WORK TO COMPLETE:
Copy out each line of the data that includes the string "cbCap".

::: DATASET ENTRIES

-- ==== Sys2Proof/Tests/Slice0.lean ====
section
/-! SUPPORT. Tests. Expected results are written out from the spec, by the rule or vector each comment names. The witness
theorems show, for each obligation that has hypotheses, concrete states that meet them, clause by clause. -/

namespace Sys2Proof.Tests

open Sys2Proof.Machine Sys2Proof.Safety

/-! ### Helpers -/

def nextOf : Host.Outcome State Fault Refusal → Option State
  | .next s => some s
  | .fault _ => none
  | .refused _ => none

/-- 30_encoding.md R97: a document of one pixel, 1 by 1, whose channels are `LIT 16`, `LIT 32`, `LIT 48`: 52 bytes. -/
def docBytes : List Byte :=
  headerBytes 1 1 ++ tableBytes [2, 2, 2] ++ pairsBytes [.lit 16, .lit 32, .lit 48]

def docMem : Memory := Memory.load [] 0 docBytes

/-- IDLE, with that document loaded. -/
def idleDoc : State := { State.reset with inMem := docMem, docLen := 52 }

/-- BUSY over that document, with engine step `q` next. -/
def running (q : Seq) (p : Phase) : State :=
  { idleDoc with
    status := { state := .busy, phase := p, chan := .c0, err := none, cmdRej := false }, seq := q, statusRead := false }

/-- About to run the HDR phase. -/
def atHeader : State := running .hdr .none

/-- Past PAYLOAD, about to start channel 0. -/
def atChannel : State :=
  { running (.chanStart .c0) .payload with width := 1, height := 1, totalSize := 6, chSize := ⟨2, 2, 2⟩ }

/-- In channel 0's pair loop, about to fetch at 46. -/
def atPair : State :=
  { running .pairs .dec with
    width := 1, height := 1, totalSize := 6, chSize := ⟨2, 2, 2⟩, pos := 46, endPos := 48, cbCap := ⟨256, 0, 0⟩ }

/-- In some state, with a host move due. -/
def withMove (st : RunState) (m : HostMove) : State :=
  { State.reset with status := { Status.zero with state := st }, host := [{ after := 0, move := m }] }

/-- Stopped in a state, no move pending. -/
def inState (st : RunState) : State := { State.reset with status := { Status.zero with state := st } }

/-- Buffers of one value each, in a state. -/
def withBuffers (st : RunState) : State :=
  { inState st with cb := ⟨[16], [32], [48]⟩, cbLen := ⟨1, 1, 1⟩, cbCap := ⟨256, 256, 256⟩ }

/-! ### WellFormed refuses ill-formed terms (30_encoding.md R82, R89) -/

theorem test_wf_rep_80 : (Instr.rep 0x80 1).wf = false := by decide
theorem test_wf_rep_00 : (Instr.rep 0x00 1).wf = false := by decide
theorem test_wf_illegal_00 : (Instr.illegal 0x00 1).wf = false := by decide
theorem test_wf_illegal_80 : (Instr.illegal 0x80 1).wf = false := by decide
theorem test_wf_reserved_3 : (Instr.cmdReserved 3).wf = false := by decide
theorem test_wf_bounds : (Instr.rep 0x81 0).wf = true ∧ (Instr.illegal 0x01 0).wf = true ∧
    (Instr.illegal 0x7F 0).wf = true ∧ (Instr.cmdReserved 4).wf = true := by decide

::::::

REPLY:
    width := 1, height := 1, totalSize := 6, chSize := ⟨2, 2, 2⟩, pos := 46, endPos := 48, cbCap := ⟨256, 0, 0⟩ }
  { inState st with cb := ⟨[16], [32], [48]⟩, cbLen := ⟨1, 1, 1⟩, cbCap := ⟨256, 256, 256⟩ }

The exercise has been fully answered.